Saturday, February 7, 2009

Just prior to Christmas, I had the opportunity to go see the Garnett grandchildren in a church program. The neat thing was that all three were going to be involved.

The oldest boy was a drummer, so he played softly in the background as the children acted out a Jamaican Christmas story. The drama queen granddaughter had a speaking part as one of the islanders. The youngest grandson, age five, was to be Joseph, and had a prominent place on the stage along with Mary and the Baby Jesus.

I met the family at the church and right away I could sense that there were some serious conversations going on. It seemed that 5-year-old Joseph had decided he did not want to play his part. First his sister tried to convince him that he needed to be on the stage since he had gone through all the practices and knew the words and the songs. Then his mother was leaning over, talking very quietly to him about how he needed to be on the stage; I could see him shaking his head no.

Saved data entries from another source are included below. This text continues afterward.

-- ==== Sys2Proof/Machine/Operands.lean ====
section
/-! DEFINITION. Every operand form of the spec: the effective address and page crossing of the memory modes
(spec/30_encoding.md R155 to R166), the source operand, and the three data-access shapes of R110 item 4 (read, pure write,
read-modify-write). -/

namespace Sys2Proof.Machine

/-- An effective address with `Cross(mode)` and the state after the pointer fetch (R19). -/
structure Effective where
  addr    : Word
  crossed : Bool
  st      : State

/-- A source byte with `Cross(mode)` and the state after the data read (R19). -/
structure Loaded where
  val     : Byte
  crossed : Bool
  st      : State

/-- `((base ^ EA) & 0xFF00) != 0` (R161, R163, R164). -/
def pageCrossed (base ea : Word) : Bool := ((base ^^^ ea) &&& 0xFF00#16) != 0#16

/-- `EA = (base + index) & 0xFFFF` with its page crossing (R161, R163, R164). -/
def indexed (base : Word) (index : Byte) (s : State) : Effective :=
  let ea := base + zeroExtend16 index
  { addr := ea, crossed := pageCrossed base ea, st := s }

/-- `EA(mode)` of the memory modes (R156 to R158, R160 to R164). -/
def effectiveAddress (m : MemOperand) (s : State) : Effective :=
  match m with
  | .zp z => { addr := zeroExtend16 z, crossed := false, st := s }
  | .zpx z => { addr := zeroExtend16 (z + s.cpu.x), crossed := false, st := s }
  | .zpy z => { addr := zeroExtend16 (z + s.cpu.y), crossed := false, st := s }
  | .abs w => { addr := w, crossed := false, st := s }
  | .absx w => indexed w s.cpu.x s
  | .absy w => indexed w s.cpu.y s
  | .izx z =>
    let p := cpuReadZeroPageWord (z + s.cpu.x) s
    { addr := p.1, crossed := false, st := p.2 }
  | .izy z =>
    let p := cpuReadZeroPageWord z s
    indexed p.1 p.2.cpu.y p.2

/-- `Operand(mode)` (R19, R155): the immediate byte, or the byte at the effective address. -/
def readSource (o : Source) (s : State) : Loaded :=
  match o with
  | .imm b => { val := b, crossed := false, st := s }
  | .mem m =>
    let e := effectiveAddress m s
    let r := cpuRead e.addr e.st
    { val := r.1, crossed := e.crossed, st := r.2 }

/-- Read class and immediate forms (R110, R171): read M, let `f` use it, complete. -/
def withSource (op : Byte) (o : Source) (f : Byte → State → State) (s : State) : State :=
  let r := readSource o s
  complete op r.crossed (f r.val r.st)

/-- Write class (R110, R171): compute EA, write `v` there without reading, complete. -/
def storeAt (op : Byte) (m : MemOperand) (v : Byte) (s : State) : State :=
  let e := effectiveAddress m s
  complete op e.crossed (cpuWrite e.addr v e.st)

/-- Read-modify-write class (R110, R171): one read at EA, `core` gives the new byte and flags, one write at EA, then
`after` uses the new byte. -/
def modifyAt (op : Byte) (m : MemOperand) (core : Byte → Flags → Byte × Flags) (after : Byte → State → State)
    (s : State) : State :=
  let e := effectiveAddress m s
  let r := cpuRead e.addr e.st
  let v := core r.1 r.2.cpu.p
  complete op e.crossed (after v.1 ((cpuWrite e.addr v.1 r.2).setFlags v.2))

end Sys2Proof.Machine
end

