/-- R65, R647: restoring a saved state. In a session with the same cartridge and parameters, load of a save
gives the state that was saved but for the fault records and the last step's count and accesses; and states that are
equal so far stay so, with the same cycle counts and bus accesses, under every step and under the host's calls. That cycleTotal,
the device log and the flat harness are in a save and the fault records are not is the model's choice (notes/assumptions/22). -/
def Obligations.LoadOfSave : Prop :=
  (∀ s t : State, installDevices s = s → t.cart = s.cart → t.params = s.params →
    sameButRecords (loadState (saveState s) t) s) ∧
  (∀ u v : State, sameButRecords u v →
    (∃ u' v', step u = .next u' ∧ step v = .next v' ∧ sameButRecords u' v' ∧ u'.stepCycles = v'.stepCycles ∧
      u'.trace = v'.trace) ∧
    sameButRecords (scanlineTick u) (scanlineTick v) ∧ sameButRecords (cpuReset u) (cpuReset v) ∧
    sameButRecords (requestNmi u) (requestNmi v) ∧
    (∀ q, sameButRecords (assertIrq q u) (assertIrq q v) ∧ sameButRecords (withdrawIrq q u) (withdrawIrq q v)) ∧
    (∀ n, sameButRecords (stall n u) (stall n v)) ∧ (∀ p, sameButRecords (setPaused p u) (setPaused p v)) ∧
    (∀ d, sameButRecords (setDebug d u) (setDebug d v)))

/-- R645, R644, R630, R702: starting a session. An image without the magic, or with a mapper other than 0 and 2, is refused before
any execution; a complete image with the magic and mapper 0 or 2 starts with S = 0xFD, I = 1, A = X = Y = 0, PC from the
image's own vector bytes (at 0x7FFC of the repeated PRG-ROM for mapper 0, at the end of the last bank for mapper 2), and the
invariant, with its handlers as installed. That the trainer's bytes and bytes left over after the CHR-ROM are dropped is the
model's choice (notes/assumptions/21). -/
def Obligations.SessionStart : Prop :=
  ∀ (image : List Byte) (ram : Memory), ram.ok 2048 = true →
    let h (k : Nat) : Nat := (image.getD k 0#8).toNat
    let number := h 7 / 16 * 16 + h 6 / 16
    let base := if h 6 / 4 % 2 = 1 then 528 else 16
    let vector := base + if number = 0 then 0x7FFC % (16384 * h 4) else 16384 * h 4 - 4
    (image.take 4 ≠ [0x4E#8, 0x45#8, 0x53#8, 0x1A#8] → startSession image ram = .refused .badMagic) ∧
    (image.take 4 = [0x4E#8, 0x45#8, 0x53#8, 0x1A#8] → number ≠ 0 → number ≠ 2 →
      startSession image ram = .refused (.unsupportedMapper number)) ∧
    (image.take 4 = [0x4E#8, 0x45#8, 0x53#8, 0x1A#8] → (number = 0 ∨ number = 2) → 0 < h 4 →
      base + 16384 * h 4 + 8192 * h 5 ≤ image.length →
      ∃ s, startSession image ram = .next s ∧ s.Inv ∧ installDevices s = s ∧ s.ram = ram ∧ s.cpu.sp = 0xFD#8 ∧ s.cpu.p.i = true ∧
        s.cpu.a = 0#8 ∧ s.cpu.x = 0#8 ∧ s.cpu.y = 0#8 ∧ s.paused = false ∧
        s.cpu.pc.toNat = 256 * h (vector + 1) + h vector)
end

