@[simp] theorem cpuWrite_cpu (a : Word) (v : Byte) (s : State) : (cpuWrite a v s).cpu = s.cpu := busWrite_cpu a v s
@[simp] theorem cpuWrite_irqRequest (a : Word) (v : Byte) (s : State) : (cpuWrite a v s).irqRequest = (busWrite a v s).irqRequest := rfl
@[simp] theorem cpuWrite_paused (a : Word) (v : Byte) (s : State) : (cpuWrite a v s).paused = s.paused := busWrite_paused a v s
@[simp] theorem cpuWrite_debug (a : Word) (v : Byte) (s : State) : (cpuWrite a v s).debugCfg = s.debugCfg := busWrite_debug a v s
@[simp] theorem cpuWrite_cycleTotal (a : Word) (v : Byte) (s : State) : (cpuWrite a v s).cycleTotal = s.cycleTotal := busWrite_cycleTotal a v s
@[simp] theorem cpuWrite_faults (a : Word) (v : Byte) (s : State) : (cpuWrite a v s).faults = s.faults := busWrite_faults a v s
@[simp] theorem cpuWrite_stepCycles (a : Word) (v : Byte) (s : State) : (cpuWrite a v s).stepCycles = s.stepCycles := busWrite_stepCycles a v s
@[simp] theorem cpuWrite_readSlot (a : Word) (v : Byte) (s : State) : (cpuWrite a v s).readSlot = (busWrite a v s).readSlot := rfl
@[simp] theorem cpuWrite_writeSlot (a : Word) (v : Byte) (s : State) : (cpuWrite a v s).writeSlot = (busWrite a v s).writeSlot := rfl
@[simp] theorem cpuWrite_cart (a : Word) (v : Byte) (s : State) : (cpuWrite a v s).cart = s.cart := busWrite_cart a v s
@[simp] theorem cpuWrite_params (a : Word) (v : Byte) (s : State) : (cpuWrite a v s).params = s.params := busWrite_params a v s
@[simp] theorem cpuWrite_nmiPending (a : Word) (v : Byte) (s : State) : (cpuWrite a v s).nmiPending = (busWrite a v s).nmiPending := rfl
@[simp] theorem cpuWrite_nmiDelay (a : Word) (v : Byte) (s : State) : (cpuWrite a v s).nmiDelay = (busWrite a v s).nmiDelay := rfl
@[simp] theorem cpuWrite_stallCycles (a : Word) (v : Byte) (s : State) : (cpuWrite a v s).stallCycles = (busWrite a v s).stallCycles := rfl
@[simp] theorem cpuWrite_ram (a : Word) (v : Byte) (s : State) : (cpuWrite a v s).ram = (busWrite a v s).ram := rfl
@[simp] theorem cpuWrite_prgRam (a : Word) (v : Byte) (s : State) : (cpuWrite a v s).prgRam = (busWrite a v s).prgRam := rfl
@[simp] theorem cpuWrite_flat (a : Word) (v : Byte) (s : State) : (cpuWrite a v s).flat = (busWrite a v s).flat := rfl
@[simp] theorem cpuWrite_ppu (a : Word) (v : Byte) (s : State) : (cpuWrite a v s).ppu = (busWrite a v s).ppu := rfl
@[simp] theorem cpuWrite_mapper (a : Word) (v : Byte) (s : State) : (cpuWrite a v s).mapper = (busWrite a v s).mapper := rfl
@[simp] theorem cpuWrite_deviceLog (a : Word) (v : Byte) (s : State) : (cpuWrite a v s).deviceLog = (busWrite a v s).deviceLog := rfl

/-- The trace is no input of a bus read. -/
theorem busRead_withTrace (b : Word) (s : State) (tr : List BusAccess) :
    (busRead b { s with trace := tr }).1 = (busRead b s).1 := by
  cases h : s.readSlot[blockOf b] <;> simp only [busRead, h]
  · simp only [ppuRead]; cases PpuReg.ofAddr b <;> rfl
  · rfl
  · rfl

@[simp] theorem busRead_cpuWrite (a b : Word) (v : Byte) (s : State) :
    (busRead b (cpuWrite a v s)).1 = (busRead b (busWrite a v s)).1 := busRead_withTrace b _ _

/-! ## What every operation keeps -/

/-- What no operation of an instruction or of an interrupt entry changes, and that it keeps the invariant, the handlers as
installed, and an NMI that is pending already. -/
structure Keeps (s t : State) : Prop where
  mapper : MapperKept s t
  paused : t.paused = s.paused
  debugCfg : t.debugCfg = s.debugCfg
  cycleTotal : t.cycleTotal = s.cycleTotal
  faults : t.faults = s.faults
  cart : t.cart = s.cart
  params : t.params = s.params
  inv : s.Inv → t.Inv
  installed : installDevices s = s → installDevices t = t
  nmi : s.nmiPending = true → t.nmiPending = true ∧ t.nmiDelay = s.nmiDelay

theorem Keeps.trans {s t u : State} (h : Keeps s t) (k : Keeps t u) : Keeps s u :=
  ⟨h.mapper.trans k.mapper, k.paused.trans h.paused, k.debugCfg.trans h.debugCfg, k.cycleTotal.trans h.cycleTotal,
    k.faults.trans h.faults, k.cart.trans h.cart, k.params.trans h.params, fun i => k.inv (h.inv i),
    fun i => k.installed (h.installed i), fun p => ⟨(k.nmi (h.nmi p).1).1, (k.nmi (h.nmi p).1).2.trans (h.nmi p).2⟩⟩

/-- Writing registers, flags and the cycle count of the step keeps all of it. -/
theorem keeps_core (c : Cpu) (n : Nat) (s : State) : Keeps s { s with cpu := c, stepCycles := n } :=
  have h : MapperSame s { s with cpu := c, stepCycles := n } := ⟨rfl, rfl, rfl, rfl⟩
  ⟨h.kept, rfl, rfl, rfl, rfl, rfl, rfl, id, h.installed rfl, fun h => ⟨h, rfl⟩⟩

theorem Keeps.refl (s : State) : Keeps s s := keeps_core s.cpu s.stepCycles s

theorem keeps_setA (v : Byte) (s : State) : Keeps s (s.setA v) := keeps_core _ _ s
theorem keeps_setX (v : Byte) (s : State) : Keeps s (s.setX v) := keeps_core _ _ s
theorem keeps_setY (v : Byte) (s : State) : Keeps s (s.setY v) := keeps_core _ _ s
theorem keeps_setSp (v : Byte) (s : State) : Keeps s (s.setSp v) := keeps_core _ _ s
theorem keeps_setPc (v : Word) (s : State) : Keeps s (s.setPc v) := keeps_core _ _ s
theorem keeps_setFlags (v : Flags) (s : State) : Keeps s (s.setFlags v) := keeps_core _ _ s
theorem keeps_setCycles (c : Nat) (s : State) : Keeps s (s.setCycles c) := keeps_core _ _ s
theorem keeps_setAFlags (r : Byte × Flags) (s : State) : Keeps s (s.setAFlags r) := keeps_core _ _ s
theorem keeps_setXFlags (r : Byte × Flags) (s : State) : Keeps s (s.setXFlags r) := keeps_core _ _ s
theorem keeps_setYFlags (r : Byte × Flags) (s : State) : Keeps s (s.setYFlags r) := keeps_core _ _ s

Shortly thereafter, he disappeared into the choir room, and at which time his mother said to his dad, "Why don't you go in and see if you can get him to do his part?" Dad said, as he looked through the window of the room, "There are already three women talking to him. I'm not sure I'll do much good at this point."

By the time the play started, Joseph was in the pew sitting by me. Only now he was thoroughly embarrassed that he didn't go on stage, so he covered his head with his coat much like an ostrich puts his head in the sand. I guess he was pretending he wasn't there.

Every once in awhile he would pull his head out from the coat, look at the tableau that was going on at the front of the church, and duck back under the safety of the jacket. Late in the production there was a musical number with all of the children singing, and I kept hearing a little hum underneath the coat; he was singing along.

We were commenting that at least according to this production, Mary was a single mother because Joseph had apparently skipped the celebration. By the end of the program he was able to emerge from the safety of the jacket and applaud along with the rest of us as the Jamaican Christmas program came to an end.

At this point, I'm not sure that a career on stage is in his plans.